Assessing barriers to breeding wild animals in captivity: European Starling study 2014.

Stress, captivity, and reproduction in a wild bird species.

LINK

Dickens MJ-1, Bentley GE-2.

Author information
1-Department of Integrative Biology, University of California, Berkeley, USA. Electronic address: m.dickens@berkeley.edu.
2-Department of Integrative Biology, University of California, Berkeley, USA; Helen Wills Neuroscience Institute, University of California, Berkeley, USA.

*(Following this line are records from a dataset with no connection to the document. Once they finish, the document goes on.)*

-- ==== Sys2Proof/Machine/CrkOps.lean ====
section
/-! DEFINITION. The fronthaul side of the Crocus dies (R334 to R352, R365, R372 to R376): lanes and ports, flows, uplink,
downlink and C-plane records, and the frames they receive and send. A Crocus die is named by its number k, 0 or 1. -/
namespace Sys2Proof.Machine

/-! Lanes and ports. -/

/-- QUAD_MODE of a lane's quad (R335). -/
def State.quadMode (s : State) (k l : Nat) : Nat := bitsOf (s.fld R.crkPortCfg (20 + k) [] 7 0) (2 * (l / 4) + 1) (2 * (l / 4))

/-- The first lane of the port that a lane belongs to (R335); none while its quad is off. -/
def State.portOf (s : State) (k l : Nat) : Option Nat :=
  match s.quadMode k l with
  | 0 => some l
  | 1 => some (l / 2 * 2)
  | 2 => some (l / 4 * 4)
  | _ => none

/-- The lanes of a port by its quad's mode (R335). -/
def portLanes (mode : Nat) : Nat := if mode = 0 then 1 else if mode = 1 then 2 else 4

/-- Whether the port at a lane is enabled (R337, R366). -/
def State.portOn (s : State) (k l : Nat) : Bool := s.portOf k l == some l && bitOf (s.fld R.crkPortCfg (20 + k) [] 23 8) l

/-- Whether the port at a lane carries traffic: enabled, in a domain that is on, and every lane of it trained. -/
def State.portUp (s : State) (k l : Nat) : Bool :=
  s.portOn k l && s.pdOn (40 + 2 * k) &&
  (List.range (portLanes (s.quadMode k l))).all (fun i => s.fld R.crkLane (20 + k) [l + i] 5 5 == 1)

/-- The lanes of a port set up or down, each change in the trace (R563). -/
def State.setPortLanes (s : State) (k l v : Nat) : State :=
  (List.range (portLanes (s.quadMode k l))).foldl (fun s i =>
    if s.fld R.crkLane (20 + k) [l + i] 5 5 = v then s
    else (s.setFld R.crkLane (20 + k) [l + i] 5 5 v).traceLink (20 + k) (l + i) v) s

/-- A write of CRK_PORT_CFG (R335, R366): a port that is no longer enabled goes down. -/
def State.writePortCfg (s : State) (k : Nat) (v part : Word) : State :=
  let r := R.crkPortCfg
  let old := s
  let s := s.setReg r (20 + k) [] (r.written (s.reg r (20 + k) []) v part false false)
  (List.range 16).foldl (fun (t : State) l =>
    if old.portOn k l && !(t.portOn k l && t.quadMode k l == old.quadMode k l) then
      (List.range (portLanes (old.quadMode k l))).foldl (fun (t : State) i =>
        if t.fld R.crkLane (20 + k) [l + i] 5 5 = 0 then t
        else (t.setFld R.crkLane (20 + k) [l + i] 5 5 0).traceLink (20 + k) (l + i) 0) t
    else t) s

/-- A write of CRK_SPARE_CMD (R337). -/
def State.writeCrkSpare (s : State) (m : Master) (k : Nat) (v : Word) : State :=
  let l := getField v 3 0
  if !(v.getLsbD 8) then s
  else if match s.portOf k l with
    | some p => s.portOn k p
    | none => false
  then s.refuseReg m R.crkSpareCmd (20 + k) [] v
  else s.setFld R.crkLane (20 + k) [l] 4 0 (if v.getLsbD 4 then 17 else 16)

/-! Numerology. -/

/-- μ of a cell (R291, R343): the model's reading of `Config.cellNumerology`. -/
def cellMu (cell : Nat) : Nat :=
  let x := Config.cellNumerology cell % 3
  if x = 2 then 3 else x

/-- The start of symbol l of a subframe, in units of 1/30.72 µs, with normal cyclic prefix. -/
def symbolTs (mu l : Nat) : Nat := l * (2192 / 2 ^ mu) + (if 1 ≤ l then 16 else 0) + (if 7 * 2 ^ mu < l then 16 else 0)

/-- The symbols of a subframe. -/
def subframeSymbols (mu : Nat) : Nat := 14 * 2 ^ mu

/-- The start of the symbol of a count from the epoch of the radio time base, in nanoseconds (R343). -/
def symbolStart (mu n : Nat) : Int :=
  (((n / subframeSymbols mu * 30720 + symbolTs mu (n % subframeSymbols mu)) * 3125 / 96 : Nat) : Int)

/-- The count of the symbol that holds an instant. -/
def symbolAt (mu : Nat) (ns : Int) : Nat :=
  let t := ns.toNat
  let base := t / 1000000 * subframeSymbols mu
  base + ((List.range (subframeSymbols mu)).filter (fun l => decide (symbolStart mu (base + l) ≤ ns))).length - 1

/-! Flows and their windows. -/

/-- CRK_FLOW of a flow. -/
def State.flowReg (s : State) (k f : Nat) : Word := s.reg R.crkFlow (20 + k) [f]

/-- What the die keeps of a flow. -/
def State.flowOf (s : State) (k f : Nat) : CrkFlow := s.crkFlows.getD (4096 * k + f) {}

/-- The state with a flow replaced. -/
def State.setFlow (s : State) (k f : Nat) (x : CrkFlow) : State := { s with crkFlows := s.crkFlows.put (4096 * k + f) x }

/-- μ of a flow's cell. -/
def State.flowMu (s : State) (k f : Nat) : Nat := cellMu (getField (s.flowReg k f) 44 36)

/-- NPRB of a flow. -/
def State.flowPrbs (s : State) (k f : Nat) : Nat := getField (s.flowReg k f) 60 52

/-- RS of a flow's records (R344, R348). -/
def recordSize (w : Word) : Nat := if getField w 3 2 = 2 then 1024 else 64 + cdiv (getField w 60 52 * 48) 64 * 64

/-- RECS of a flow's window (R344). -/
def recordCount (w win : Word) : Nat := getField win 43 25 * 64 / recordSize w

/-- The node offset of the record of a symbol count (R344). -/
def State.recordAt (s : State) (k f n : Nat) : Nat :=
  let w := s.flowReg k f
  let win := s.reg R.crkFlowWin (20 + k) [f]
  irisBase (getField w 51 50) + getField win 24 0 + n % max 1 (recordCount w win) * recordSize w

Horm Behav. 2014 Sep 23;66(4):685-693. doi: 10.1016/j.yhbeh.2014.09.011. [Epub ahead of print]

Abstract
In seasonal species, glucocorticoid concentrations are often highest during the breeding season. However, the role of increased hypothalamic-pituitary-adrenal (HPA) activity in the regulation of reproduction remains poorly understood. Our study is the first, to our knowledge, to document reproductive consequences of a non-pharmacological hindrance to seasonal HPA fluctuations. Using wild-caught male and female European starlings (Sturnus vulgaris) housed in an outdoor, semi-natural environment, we divided birds into two mixed-sex groups. One group remained in the outdoor aviary, where starlings breed at the appropriate time of year. The other group was transferred into an indoor flight aviary, where we predicted reproductive suppression to occur. We measured changes in corticosterone (CORT) at baseline and stress-induced concentrations prior to group separation and at the experiment's conclusion. After ten days, the birds showed remarkable differences in breeding behavior and HPA activity. Outdoor birds exhibited increases in baseline and stress-induced CORT and progressed into active breeding (pairing, nest building, egg laying, etc.). In contrast, indoor birds displayed no change in baseline or stress-induced CORT and few signs of active breeding. We found significant sex and treatment effects on expression of HPA and hypothalamic-pituitary-gonadal (HPG) axis elements, suggesting sex-specific regulatory mechanisms. Our data suggest a novel, facilitating role for the HPA axis in the transition between early breeding and active breeding in a wild, seasonal avian species. In addition, understanding how changes in housing condition affect seasonal HPA fluctuations may help alleviate barriers to breeding wild animals in captivity.
Copyright © 2014. Published by Elsevier Inc.

KEYWORDS:
Captivity; Corticosterone; Hypothalamic–pituitary–adrenal axis; Hypothalamic–pituitary–gonadal axis; Seasonality

PMID: 25257808 [PubMed - as supplied by publisher]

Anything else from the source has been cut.